Aras Baskauskas: Survivor Winner Is Now a Singer-Songwriter
Aras Baskouskas, the grandson of soap opera star McDonald Carrey, won Survivor's Panama edition, which aired in 2006. He was 24 then -- he's now 31, lives with his girlfriend, model Christy Peterson, and has a career as a singer-songwriter.
But there have been a lot of adventures along the way. Having only practiced yoga for four months, he ventured to South Africa and opened his own studio, contracting with a local rubber factory to provide yoga mats. After paying off his father's mortgage, he used part of his million dollar Survivor winnings to start his own business -- a Los Angeles-based Russian winter hat company called Tundra Gear.
"I am not really good living with other people's parameters," says Aras Baskouskas says now, sitting outside One Life Natural Foods in Santa Monica.
His Survivor story began when he heard the show was casting from a friend. In the end, he was portrayed as a young, somewhat entitled, pretentious guy. He wasn't too thrilled about that, of course, but notes that the show actually forces you to survive, and it is a struggle. "It was the most gnarly 39 days I have ever had in my life. I lost 35 lbs, you can't sleep, you don't eat, you don't get any water," he says. "What is worse is you can't trust anybody." He focused instead on making mutual beneficial alliances and that is, in the end, what helped him win.

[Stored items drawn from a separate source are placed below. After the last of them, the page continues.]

-- ==== Sys2Proof/Laws/Decode.lean ====
section
/-! SUPPORT. The opcode table has one row per pattern, and what the decoder can answer. -/

namespace Sys2Proof

@[simp] theorem dispatch_pattern (op : Opcode) : dispatch (.byte op.pattern) = some op := by
  cases op <;> rfl

/-- A cell that selects a row is that row's pattern, all eight bits of it (rule R56). -/
theorem dispatch_some {c : Cell} {op : Opcode} (h : dispatch c = some op) : c = .byte op.pattern := by
  cases c with
  | empty => exact nomatch h
  | byte b =>
    have := List.find?_some h
    simp only [beq_iff_eq] at this
    exact this ▸ rfl

/-- Everything the decoder reads when it succeeds: the encoding of its instruction, cell by cell, through `read`. -/
theorem decodeWith_ok {ε : Type} {read : Nat → Except ε Cell} {unknown : Cell → ε} {i : Instr}
    (h : decodeWith read unknown = .ok i) :
    ∀ k (hk : k < (encode i).length), read k = .ok ((encode i)[k]) := by
  simp only [decodeWith, bind, Except.bind] at h
  split at h
  · exact nomatch h
  rename_i ir hir
  split at h
  · exact nomatch h
  all_goals rename_i hd
  all_goals have hp := dispatch_some hd
  · split at h
    · exact nomatch h
    rename_i hra
    split at h
    · exact nomatch h
    rename_i himm
    injection h with h
    subst h hp
    intro k hk
    match k, hk with
    | 0, _ => exact hir
    | 1, _ => exact hra
    | 2, _ => exact himm
  · split at h
    · exact nomatch h
    rename_i hra
    injection h with h
    subst h hp
    intro k hk
    match k, hk with
    | 0, _ => exact hir
    | 1, _ => exact hra
  · split at h
    · exact nomatch h
    rename_i hra
    split at h
    · exact nomatch h
    rename_i hrb
    injection h with h
    subst h hp
    intro k hk
    match k, hk with
    | 0, _ => exact hir
    | 1, _ => exact hra
    | 2, _ => exact hrb
  · injection h with h
    subst h hp
    intro k hk
    match k, hk with
    | 0, _ => exact hir

/-- The decoder gives back any instruction whose cells it can read. -/
theorem decodeWith_of_reads {ε : Type} {read : Nat → Except ε Cell} {unknown : Cell → ε} (i : Instr)
    (h : ∀ k (hk : k < (encode i).length), read k = .ok ((encode i)[k])) : decodeWith read unknown = .ok i := by
  cases i with
  | ldi ra imm =>
    have h0 := h 0 (by simp [encode])
    have h1 := h 1 (by simp [encode])
    have h2 := h 2 (by simp [encode])
    simp only [encode, List.getElem_cons_zero, List.getElem_cons_succ] at h0 h1 h2
    simp [decodeWith, bind, Except.bind, h0, h1, h2]
  | prn ra =>
    have h0 := h 0 (by simp [encode])
    have h1 := h 1 (by simp [encode])
    simp only [encode, List.getElem_cons_zero, List.getElem_cons_succ] at h0 h1
    simp [decodeWith, bind, Except.bind, h0, h1]
  | mul ra rb =>
    have h0 := h 0 (by simp [encode])
    have h1 := h 1 (by simp [encode])
    have h2 := h 2 (by simp [encode])
    simp only [encode, List.getElem_cons_zero, List.getElem_cons_succ] at h0 h1 h2
    simp [decodeWith, bind, Except.bind, h0, h1, h2]
  | hlt =>
    have h0 := h 0 (by simp [encode])
    simp only [encode, List.getElem_cons_zero] at h0
    simp [decodeWith, bind, Except.bind, h0]

/-- Everything the decoder raises: the error of reading the opcode cell; the unknown opcode; or the error of the first
operand cell that cannot be read, which is one of those the opcode's row counts (rules R73, R74). -/
theorem decodeWith_error {ε : Type} {read : Nat → Except ε Cell} {unknown : Cell → ε} {e : ε}
    (h : decodeWith read unknown = .error e) :
    read 0 = .error e ∨
      ∃ ir, read 0 = .ok ir ∧
        ((dispatch ir = none ∧ e = unknown ir) ∨
          ∃ op k, dispatch ir = some op ∧ k < op.nops ∧ read (k + 1) = .error e ∧
            ∀ j, j ≤ k → ∃ c, read j = .ok c) := by
  simp only [decodeWith, bind, Except.bind] at h
  split at h
  · rename_i h0
    injection h with h
    exact .inl (h ▸ h0)
  rename_i ir hir
  refine .inr ⟨ir, hir, ?_⟩
  have first {op : Opcode} {e' : ε} (hd : dispatch ir = some op) (hn : 0 < op.nops) (h1 : read 1 = .error e') :
      ∃ op k, dispatch ir = some op ∧ k < op.nops ∧ read (k + 1) = .error e' ∧ ∀ j, j ≤ k → ∃ c, read j = .ok c :=
    ⟨op, 0, hd, hn, h1, fun j hj => ⟨ir, (Nat.le_zero.mp hj) ▸ hir⟩⟩
  have second {op : Opcode} {e' : ε} {c : Cell} (hd : dispatch ir = some op) (hn : 1 < op.nops)
      (h1 : read 1 = .ok c) (h2 : read 2 = .error e') :
      ∃ op k, dispatch ir = some op ∧ k < op.nops ∧ read (k + 1) = .error e' ∧ ∀ j, j ≤ k → ∃ c, read j = .ok c := by
    refine ⟨op, 1, hd, hn, h2, fun j hj => ?_⟩
    match j, hj with
    | 0, _ => exact ⟨ir, hir⟩
    | 1, _ => exact ⟨c, h1⟩
  split at h
  · rename_i hd
    injection h with h
    exact .inl ⟨hd, h.symm⟩
  · rename_i hd
    split at h
    · rename_i h1
      injection h with h
      exact .inr (first hd (by decide) (h ▸ h1))
    rename_i h1
    split at h
    · rename_i h2
      injection h with h
      exact .inr (second hd (by decide) h1 (h ▸ h2))
    · exact nomatch h
  · rename_i hd
    split at h
    · rename_i h1
      injection h with h
      exact .inr (first hd (by decide) (h ▸ h1))
    · exact nomatch h
  · rename_i hd
    split at h
    · rename_i h1
      injection h with h
      exact .inr (first hd (by decide) (h ▸ h1))
    rename_i h1
    split at h
    · rename_i h2
      injection h with h
      exact .inr (second hd (by decide) h1 (h ▸ h2))
    · exact nomatch h
  · exact nomatch h

end Sys2Proof
end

Winning Survivor allowed Baskouskas to take the time to pursue his passions and discover new ones. While listening to Bob Dylan in the car one day he realized he wanted to learn to play music.
It wasn't the first time he'd felt this way. At age 7 he wanted to be just like Lou Diamond Phillips in La Bamba. When he received an electric guitar and an amp as a gift from his aunt he played it all day -- much to the dismay of his mother, who promptly made him exchange it for an acoustic. "I told my mother that wasn't rock n roll and there was no way I would play an acoustic guitar," he remembers.
This time, however, he bought an acoustic guitar along with a package of lessons, and made a six-month commitment to stick with it. "I think that was the key -- giving myself permission to be really bad," he says. "After about a month it started sounding like music." He now performs under the moniker "Odd Us," which serves partly as a phonetic guide to how his first name is pronounced in Lithuanian.